Problem to work on -> Looking at the data below, how many lines include the word "PwmCourse"? Respond with the number only.
++++ The data
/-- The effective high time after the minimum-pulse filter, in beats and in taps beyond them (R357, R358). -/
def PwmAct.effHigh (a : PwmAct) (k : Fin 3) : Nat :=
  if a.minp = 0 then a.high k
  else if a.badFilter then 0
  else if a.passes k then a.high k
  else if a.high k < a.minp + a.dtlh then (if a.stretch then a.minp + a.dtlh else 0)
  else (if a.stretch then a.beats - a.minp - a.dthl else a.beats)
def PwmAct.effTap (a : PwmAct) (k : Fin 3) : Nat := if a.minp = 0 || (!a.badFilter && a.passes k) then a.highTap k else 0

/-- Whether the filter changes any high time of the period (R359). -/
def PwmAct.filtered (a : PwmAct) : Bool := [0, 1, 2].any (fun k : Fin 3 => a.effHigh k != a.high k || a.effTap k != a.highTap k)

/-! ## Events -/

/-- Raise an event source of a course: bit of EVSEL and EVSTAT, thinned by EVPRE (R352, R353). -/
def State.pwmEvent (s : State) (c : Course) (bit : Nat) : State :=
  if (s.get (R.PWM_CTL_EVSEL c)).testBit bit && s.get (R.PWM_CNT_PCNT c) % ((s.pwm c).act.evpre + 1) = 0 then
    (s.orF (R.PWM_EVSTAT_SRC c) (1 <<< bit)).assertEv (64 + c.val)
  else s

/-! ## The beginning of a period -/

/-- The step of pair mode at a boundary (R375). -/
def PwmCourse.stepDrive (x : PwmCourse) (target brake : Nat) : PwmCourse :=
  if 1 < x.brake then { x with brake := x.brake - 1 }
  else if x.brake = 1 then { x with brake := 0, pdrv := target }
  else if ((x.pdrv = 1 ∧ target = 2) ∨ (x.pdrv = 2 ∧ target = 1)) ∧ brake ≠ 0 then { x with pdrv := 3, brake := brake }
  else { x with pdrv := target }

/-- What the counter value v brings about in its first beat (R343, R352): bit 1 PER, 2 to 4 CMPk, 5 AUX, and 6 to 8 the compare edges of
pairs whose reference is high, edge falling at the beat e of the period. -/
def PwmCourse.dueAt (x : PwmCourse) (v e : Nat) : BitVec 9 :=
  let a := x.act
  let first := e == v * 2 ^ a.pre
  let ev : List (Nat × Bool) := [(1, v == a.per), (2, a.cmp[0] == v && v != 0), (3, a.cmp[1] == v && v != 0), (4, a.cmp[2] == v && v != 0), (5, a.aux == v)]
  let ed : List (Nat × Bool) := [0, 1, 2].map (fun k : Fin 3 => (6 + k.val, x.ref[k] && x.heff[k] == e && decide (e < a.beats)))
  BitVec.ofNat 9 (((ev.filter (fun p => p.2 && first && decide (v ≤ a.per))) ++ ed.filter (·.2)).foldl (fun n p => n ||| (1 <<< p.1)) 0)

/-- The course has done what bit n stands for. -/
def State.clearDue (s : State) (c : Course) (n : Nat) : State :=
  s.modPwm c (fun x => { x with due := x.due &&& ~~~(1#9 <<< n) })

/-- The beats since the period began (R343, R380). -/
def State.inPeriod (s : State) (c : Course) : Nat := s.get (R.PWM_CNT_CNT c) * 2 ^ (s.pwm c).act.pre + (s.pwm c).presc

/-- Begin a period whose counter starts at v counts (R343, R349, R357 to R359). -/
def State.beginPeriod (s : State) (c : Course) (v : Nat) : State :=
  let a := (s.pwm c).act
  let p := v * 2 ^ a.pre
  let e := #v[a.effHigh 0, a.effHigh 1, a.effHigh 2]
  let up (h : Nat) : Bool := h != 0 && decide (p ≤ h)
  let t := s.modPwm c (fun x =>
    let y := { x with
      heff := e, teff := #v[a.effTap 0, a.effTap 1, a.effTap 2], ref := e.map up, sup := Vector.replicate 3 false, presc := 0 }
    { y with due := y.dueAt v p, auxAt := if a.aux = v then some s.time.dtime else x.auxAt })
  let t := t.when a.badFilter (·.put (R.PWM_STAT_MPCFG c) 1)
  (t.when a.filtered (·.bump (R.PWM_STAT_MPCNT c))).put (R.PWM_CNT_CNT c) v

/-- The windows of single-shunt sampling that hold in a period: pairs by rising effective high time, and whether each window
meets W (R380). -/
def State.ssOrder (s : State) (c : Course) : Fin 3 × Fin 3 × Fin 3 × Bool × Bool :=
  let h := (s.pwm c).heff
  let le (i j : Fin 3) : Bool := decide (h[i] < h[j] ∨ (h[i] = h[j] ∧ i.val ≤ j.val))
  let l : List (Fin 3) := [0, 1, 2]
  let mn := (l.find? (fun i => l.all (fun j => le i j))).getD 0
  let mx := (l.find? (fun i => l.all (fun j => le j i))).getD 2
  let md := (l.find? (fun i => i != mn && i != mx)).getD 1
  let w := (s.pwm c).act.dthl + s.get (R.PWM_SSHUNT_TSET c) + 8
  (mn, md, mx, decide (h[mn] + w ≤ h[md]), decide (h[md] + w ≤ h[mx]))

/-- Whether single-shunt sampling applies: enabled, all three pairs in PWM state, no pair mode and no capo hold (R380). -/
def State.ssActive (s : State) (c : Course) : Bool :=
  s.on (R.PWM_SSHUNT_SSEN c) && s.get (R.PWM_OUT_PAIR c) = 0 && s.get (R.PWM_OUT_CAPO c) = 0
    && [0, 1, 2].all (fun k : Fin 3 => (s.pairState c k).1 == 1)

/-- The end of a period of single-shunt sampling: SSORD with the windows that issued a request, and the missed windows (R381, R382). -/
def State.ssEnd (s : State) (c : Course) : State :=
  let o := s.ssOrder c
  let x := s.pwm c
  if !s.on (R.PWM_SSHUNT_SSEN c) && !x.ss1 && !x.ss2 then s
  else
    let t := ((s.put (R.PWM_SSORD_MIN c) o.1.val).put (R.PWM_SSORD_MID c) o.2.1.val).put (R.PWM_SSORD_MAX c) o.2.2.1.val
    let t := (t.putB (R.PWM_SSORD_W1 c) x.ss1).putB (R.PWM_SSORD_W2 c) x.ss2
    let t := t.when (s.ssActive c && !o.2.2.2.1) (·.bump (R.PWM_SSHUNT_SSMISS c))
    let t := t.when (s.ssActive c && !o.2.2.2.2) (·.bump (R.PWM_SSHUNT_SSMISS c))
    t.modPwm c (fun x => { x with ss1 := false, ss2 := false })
++++++++
Output of the exercise -> 2